Conrad met my gaze for a moment, then he quickly looked away. He might have manipulated a lot of people into a lot of things, but he must rarely have earned anyone’s genuine gratitude. He cleared his throat but didn’t speak.
“So while you’re doing noble things, I’m asking you again if you could see your way clear to returning Shannon’s body to her. You’ve lived a long and wonderful life. It’s her turn now. You know it’s the right thing to do.”
Conrad took a step back, as if I could somehow force him to relinquish his daughter’s body. “Don’t be ridiculous. Why would I do that?”
“Firstly, because she’s fading. Unlike mine was, Shannon’s body isn’t lying somewhere with a room for rent sign on her chest. It
has
a soul—you. So she’s excess and excess gets trimmed. If she’s out of her body much longer, she’ll fade away to nothing.” I reached one hand through the bars, imploring him. “If she fades away, then her soul is done. Nada. Zip. She won’t go to Hell. She won’t ever get to Heaven and she won’t get reincarnated. She’ll just . . . fade.”
Conrad fidgeted, something I never thought I’d see him do. “So give her that body,” he said, gesturing at me. “You’re dead so you shouldn’t have it.”

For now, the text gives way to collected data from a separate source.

/-! ## Layouts (R285) -/

/-- The parts of one side that hold elements, as (offset from the element address, bytes), in address order. -/
def repElemRuns (d : List Byte) (dst : Bool) : List (Nat × Nat) :=
  let n := repN d
  let k := repK d
  match repLay d dst with
  | 2 => (List.range (n / 32 * (k / 32))).map (fun i => (1024 * i, 768))
  | 3 => [(0, 64 * (k / 32) * n)]
  | _ => [(0, n * k * repW d / 8)]
/-- The parts that hold scales, as (offset from the scale address, bytes). -/
def repScaleRuns (d : List Byte) (dst : Bool) : List (Nat × Nat) :=
  let n := repN d
  let k := repK d
  let scl := repScl d dst
  let b := sclBlock scl
  match repLay d dst with
  | 3 => []
  | 4 => [(0, k / b)]
  | 0 => [(0, n * k / b)]
  | _ =>
    let kl := scaleKL scl
    let used := if sclDir scl then k * (if b = 8 then 4 else if b = 16 then 2 else 1) else 32 * (k / b)
    (List.range (n / 32)).map (fun t => (1024 * ((k + kl - 1) / kl) * t, used))
/-- Bit place of element (n, k) from the element address. -/
def repElemBit (d : List Byte) (dst : Bool) (n k : Nat) : Nat :=
  let w := repW d
  match repLay d dst with
  | 0 => (n * repK d + k) * w
  | 1 =>
    let base := 8 * (n / 32 * (4 * w * repK d))
    let c := n % 32
    if w = 8 then base + 8 * (1024 * (k / 32) + 32 * c + k % 32)
    else if w = 4 then base + 8 * (1024 * (k / 64) + 32 * c + 16 * (k / 32 % 2)) + 4 * (k % 32)
    else base + 8 * (3072 * (k / 128) + 24 * (32 * (k / 32 % 4) + c)) + 6 * (k % 32)
  | 2 => 8 * (1024 * (n / 32 * (repK d / 32) + k / 32) + 24 * (n % 32)) + 6 * (k % 32)
  | 3 => 8 * (64 * (k / 32 * repN d + n)) + w * (k % 32)
  | _ => 8 * k
/-- Byte place of the scale of (n, k), from the scale address; for row words, from the element address. -/
def repScaleByte (d : List Byte) (dst : Bool) (n k : Nat) : Nat :=
  let scl := repScl d dst
  let b := sclBlock scl
  match repLay d dst with
  | 0 => if sclDir scl then n / b * repK d + k else n * (repK d / b) + k / b
  | 3 => 64 * (k / 32 * repN d + n) + (if sclDir scl then 32 + k % 32 else if b ≤ 32 then 32 + k % 32 / b else 32)
  | 4 => k / b
  | _ =>
    let kl := scaleKL scl
    n / 32 * ((repK d + kl - 1) / kl) * 1024 + 1024 * (k / kl) + scaleByte scl k (n % 32)

/-! ## Checks (R280, R283, R286, R304) -/

/-- A COPY is well formed. -/
def copyOk (d : List Byte) : Bool :=
  copyDims d ≤ 5 && descField d 11 1 == 0 && descField d 29 1 == 0 && descField d 44 4 == 0 && descDl d / 2 ^ 14 != 3 &&
    (copyShape d == 0 || (descSrc d / 2 ^ 48 != 0 && copyElem d == 1024))
/-- The fields of one side of a REPACK fit its layout. -/
def repSideOk (d : List Byte) (dst : Bool) : Bool :=
  let n := repN d
  let k := repK d
  let perLine := if repW d = 8 then 32 else if repW d = 4 then 64 else 128
  match repLay d dst with
  | 0 => true
  | 1 => n % 32 == 0 && k % perLine == 0
  | 2 => n % 32 == 0 && k % perLine == 0 && fmtMx6 (repFmt d)
  | 3 => k % 32 == 0
  | 4 => n == 1 && !sclDir (repScl d dst) && 4 ≤ repFmt d && repFmt d ≤ 6
  | _ => false
/-- A REPACK is well formed. The destination footprint is the bytes written: the last 256 of a TILE6 tile, which nothing writes, are
not among them (DESIGN CHOICE, log entry 115). -/
def repackOk (mx6 : Bool) (d : List Byte) : Bool :=
  let sb := sclBlock (repScl d false)
  let db := sclBlock (repScl d true)
  let dir := sclDir (repScl d false)
  descField d 8 2 == 0 && descField d 11 1 == 0 && descField d 26 10 == 0 && descField d 44 4 == 0 && descField d 356 156 == 0 &&
    descDl d / 2 ^ 14 != 3 && fmtMx (repFmt d) && (mx6 || !fmtMx6 (repFmt d)) && sb != 0 && db != 0 &&
    dir == sclDir (repScl d true) && (db == sb || db == 32) && repSideOk d false && repSideOk d true &&
    (if dir then repN d else repK d) % max sb db == 0 &&
    ((repElemRuns d true ++ repScaleRuns d true).foldl (fun a r => a + r.2) 0 ≤ 65536)

/-- Chunks of a descriptor (R289). -/
def descChunks (d : List Byte) : Nat :=
  if descKind d = 1 then (copyTotal d * copyElem d + copyChunk d - 1) / copyChunk d else 1
/-- First element of chunk q of a COPY, and the one after its last. -/
def chunkElems (d : List Byte) (q : Nat) : Nat × Nat :=
  let per := copyChunk d / copyElem d
  (q * per, min ((q + 1) * per) (copyTotal d))
/-- UNIT, FIRST·U and PER·U of a DL field (R304). -/
def dlUnit (dl : Nat) : Nat := match dl / 2 ^ 12 % 4 with | 0 => 4 | 1 => 32 | 2 => 256 | _ => 2048
def dlFirst (dl : Nat) : Nat := dl / 32 % 128 * dlUnit dl
def dlPer (dl : Nat) : Nat := dl % 32 * dlUnit dl

/-! ## Requests (R282, R283) -/

/-- The bytes of a request in its unit: place in the unit, count, and place in the chunk (COPY) or address (REPACK). -/
structure Piece where
  off : Nat
  len : Nat
  pos : Nat
  deriving DecidableEq, Repr

/-- A request as formed. -/
structure ReqSpec where
  u : XUnit
  pieces : List Piece
  deriving DecidableEq, Repr

/-- One piece added: it joins the last request when the unit is the same. -/
def joinPiece (u : XUnit) (p : Piece) : List ReqSpec → List ReqSpec
  | [] => [⟨u, [p]⟩]
  | [r] => if r.u = u then [{ r with pieces := r.pieces ++ [p] }] else [r, ⟨u, [p]⟩]
  | r :: rs => r :: joinPiece u p rs

/-- The bytes [a, a+n) cut at unit ends; the second part says that an address was refused. The fuel bounds the cuts. -/
def cutUnits (sp : Nat) : Nat → Nat → Nat → Nat → List (XUnit × Piece) × Bool
  | 0, _, _, _ => ([], false)
  | fuel + 1, a, n, pos =>
    if n = 0 then ([], false)
    else
      match addrUnit a with
      | none => ([], true)
      | some (u, off) =>
        if a / 2 ^ 60 != sp then ([], true)
        else
          let t := min n (unitSize u - off)
          let (rest, bad) := cutUnits sp fuel ((a + t) % 2 ^ 64) (n - t) (pos + t)
          ((u, ⟨off, t, pos⟩) :: rest, bad)

/-- The bytes of a range (address, count, place) by unit, in the space of its base; none where an address of it is refused (R276). -/
def rangePieces (sp : Nat) (r : Nat × Nat × Nat) : Option (List (XUnit × Piece)) :=
  let (ps, bad) := cutUnits sp (r.2.1 / 256 + 2) r.1 r.2.1 r.2.2
  if bad then none else some ps
/-- Requests formed of pieces, in order (R282). -/
def joinPieces (ps : List (XUnit × Piece)) : List ReqSpec := ps.foldl (fun l p => joinPiece p.1 p.2 l) []

/-- The bytes of element e of a COPY on one side, in chunk places: those of a shaped read are one piece of 1,024 bytes (R283). -/
def copyPieces (d : List Byte) (dst : Bool) (e0 e : Nat) : Option (List (XUnit × Piece)) :=
  if !dst && copyShape d != 0 then
    let al := if (bitsAt (copyShape d) 0 2).toNat = 0 then 1024 else 64
    let a := copyAddr d false e / al * al
    match addrUnit a with
    | none => none
    | some (u, off) => if a / 2 ^ 60 != descSrc d / 2 ^ 60 then none else some [(u, ⟨off, 1024, 1024 * (e - e0)⟩)]
  else rangePieces (repBase d dst / 2 ^ 60) (copyAddr d dst e, copyElem d, copyElem d * (e - e0))
/-- The elements of chunk q before the first whose source or destination address is refused, and whether there is such a one: no
request at or after it is issued (R301). -/
def copyGood (d : List Byte) (q : Nat) : List Nat × Bool :=
  let (e0, e1) := chunkElems d q
  let els := (List.range (e1 - e0)).map (fun i => e0 + i)
  let good := els.takeWhile (fun e => (copyPieces d false e0 e).isSome && (copyPieces d true e0 e).isSome)
  (good, good.length < els.length)

/-- The byte ranges of one side of a REPACK, elements first and scales second in address order (DESIGN CHOICE, log entry 41). -/
def repPieces (d : List Byte) (dst : Bool) : Option (List (XUnit × Piece)) :=
  let range (base : Nat) (r : Nat × Nat) : Nat × Nat × Nat := ((base + r.1) % 2 ^ 64, r.2, (base + r.1) % 2 ^ 64)
  let es := (repElemRuns d dst).map (fun r => rangePieces (repBase d dst / 2 ^ 60) (range (repBase d dst) r))
  let ss := (repScaleRuns d dst).map (fun r => rangePieces (repScale d dst / 2 ^ 60) (range (repScale d dst) r))
  (es ++ ss).foldl (fun acc o => match acc, o with | some l, some ps => some (l ++ ps) | _, _ => none) (some [])

/-- The requests of one side of chunk q: with the flag, an address after them was refused, on either side (BAD_ADDR, R301). Of a
shaped source each element is a request of its own (R283). A REPACK with a refused address issues nothing (DESIGN CHOICE, log entry 41). -/
def chunkRequests (d : List Byte) (q : Nat) (dst : Bool) : List ReqSpec × Bool :=
  if descKind d = 1 then
    let (good, bad) := copyGood d q
    let ps := good.map (fun e => (copyPieces d dst (chunkElems d q).1 e).getD [])
    if !dst && copyShape d != 0 then ((ps.map joinPieces).flatten, bad) else (joinPieces ps.flatten, bad)
  else match repPieces d false, repPieces d true with
    | some s, some t => (joinPieces (if dst then t else s), false)
    | _, _ => ([], true)
/-- The refused address is a destination's: WRITE of the record. -/
def badWrite (d : List Byte) (q : Nat) : Bool :=
  if descKind d = 1 then
    let e := (chunkElems d q).1 + (copyGood d q).1.length
    (copyPieces d false (chunkElems d q).1 e).isSome
  else (repPieces d false).isSome

/-- First and last-plus-one byte of a request in its unit. -/
def specLow (r : ReqSpec) : Nat := r.pieces.foldl (fun m p => min m p.off) (unitSize r.u)
def specHigh (r : ReqSpec) : Nat := r.pieces.foldl (fun m p => max m (p.off + p.len)) 0
/-- Bytes a request names. -/
def specBytes (r : ReqSpec) : Nat := r.pieces.foldl (fun m p => m + p.len) 0
/-- Places in the unit a write's mask names, ascending (a byte named twice is listed once). -/
def specMask (r : ReqSpec) : List Nat :=
  (List.range (unitSize r.u)).filter (fun i => r.pieces.any (fun p => p.off ≤ i && i < p.off + p.len))

/-! ## Values of a REPACK (R287) -/

/-- A byte of the source tensor. -/
def repSrcByte (buf : Mem) (base off : Nat) : Nat := (memGet buf ((base + off) % 2 ^ 64)).toNat
/-- The source code of (n, k). -/
def repCode (d : List Byte) (buf : Mem) (n k : Nat) : Nat :=
  let bit := repElemBit d false n k
  let y := bit / 8
  (repSrcByte buf (repBase d false) y + 256 * repSrcByte buf (repBase d false) (y + 1)) / 2 ^ (bit % 8) % 2 ^ repW d
/-- The source scale of (n, k). -/
def repSrcScale (d : List Byte) (buf : Mem) (n k : Nat) : Nat :=
  repSrcByte buf (if repLay d false = 3 then repBase d false else repScale d false) (repScaleByte d false n k)
/-- Codes copied unchanged under a smaller scale: E5M2 infinities and NaNs, E4M3 NaNs. -/
def repSpecial (f c : Nat) : Bool := (f == 6 && c / 4 % 32 == 31) || (f == 5 && c % 128 == 127)
/-- An element under a scale s below its block's scale. A zero keeps its code (DEDUCED, log entry 42). -/
def repRescale (f c sb s : Nat) : Nat :=
  if repSpecial f c then c
  else match elemDecode f c with
    | .fin a => if dyIsZero a then c else mxElement f ⟨a.m, a.e + (sb : Int) - s⟩
    | _ => c
/-- The destination code and scale of (n, k). -/
def repValue (d : List Byte) (buf : Mem) (n k : Nat) : Nat × Nat :=
  let sb := sclBlock (repScl d false)
  let db := sclBlock (repScl d true)
  if sb ≥ db then (repCode d buf n k, repSrcScale d buf n k)
  else
    let dir := sclDir (repScl d true)
    let x := (if dir then n else k) / db * db
    let scales := (List.range (db / sb)).map (fun j => if dir then repSrcScale d buf (x + j * sb) k else repSrcScale d buf n (x + j * sb))
    if scales.contains 255 then (0, 255)
    else
      let s := scales.foldl max 0
      let own := repSrcScale d buf n k
      let c := repCode d buf n k
      (if own = s then c else repRescale (repFmt d) c own s, s)
/-- The destination bytes, by address: unused bytes of a row word are 0. -/
def repImage (d : List Byte) (buf : Mem) : Mem :=
  (List.range (repN d)).foldl (fun m n => (List.range (repK d)).foldl (fun (m : Mem) k =>
    let (c, s) := repValue d buf n k
    let bit := repElemBit d true n k
    let y := (repBase d true + bit / 8) % 2 ^ 64
    let v := c * 2 ^ (bit % 8)
    let m := memSet m y (memGet m y ||| BitVec.ofNat 8 v)
    let y1 := (y + 1) % 2 ^ 64
    let m := if v ≥ 256 then memSet m y1 (memGet m y1 ||| BitVec.ofNat 8 (v / 256)) else m
    memSet m (((if repLay d true = 3 then repBase d true else repScale d true) + repScaleByte d true n k) % 2 ^ 64) (BitVec.ofNat 8 s)) m) []

end Sys2Proof.Machine
end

“Right back at you,” I said, enjoying watching him squirm. “She can’t. She’s grown too weak to leap into any body but her own.” If Conrad noticed I wasn’t arguing to give the body back to its rightful owner, he didn’t mention it. He probably figured that since he didn’t care about Theresa, I didn’t either. His only frame of reference for viewing the world was his own selfish point of view. I imagined he’d always worked from that distrustful stance.
“Listen, Conrad. You know that Dante and I, as Reapers, cannot force you to give up that body, right?”
“Yes, I’m counting on it.”
“Okay. You always taught me to find common ground when negotiating, so we can both agree on that, right?”
Conrad looked both proud of himself for having mentored me well and suspicious as hell for where I was going with this. Conrad, you put the “con” in conflicted.
Finally he jerked his head up and down once. “Go on.”
“Okay. And you may know that the reason Dante and I haven’t taken Shannon’s soul back to Hell with us to file a Wrongful Termination Appeal is because of how long it took me to get my Wrongful Reapage Appeal through the system.”
“And it was denied,” he tossed in my face with glee.
“And it was denied. So we don’t want to take that chance. We’re hoping instead that you’ll see reason and give your daughter her body back voluntarily.”
“Not going to happen,” he said conversationally. He was beginning to enjoy this since he held all the cards.
“But giving Shannon’s body back to its rightful owner voluntarily will reflect positively on you when you do get to Hell. It’s the same ‘icing’ logic as you applied to saving Theresa today.”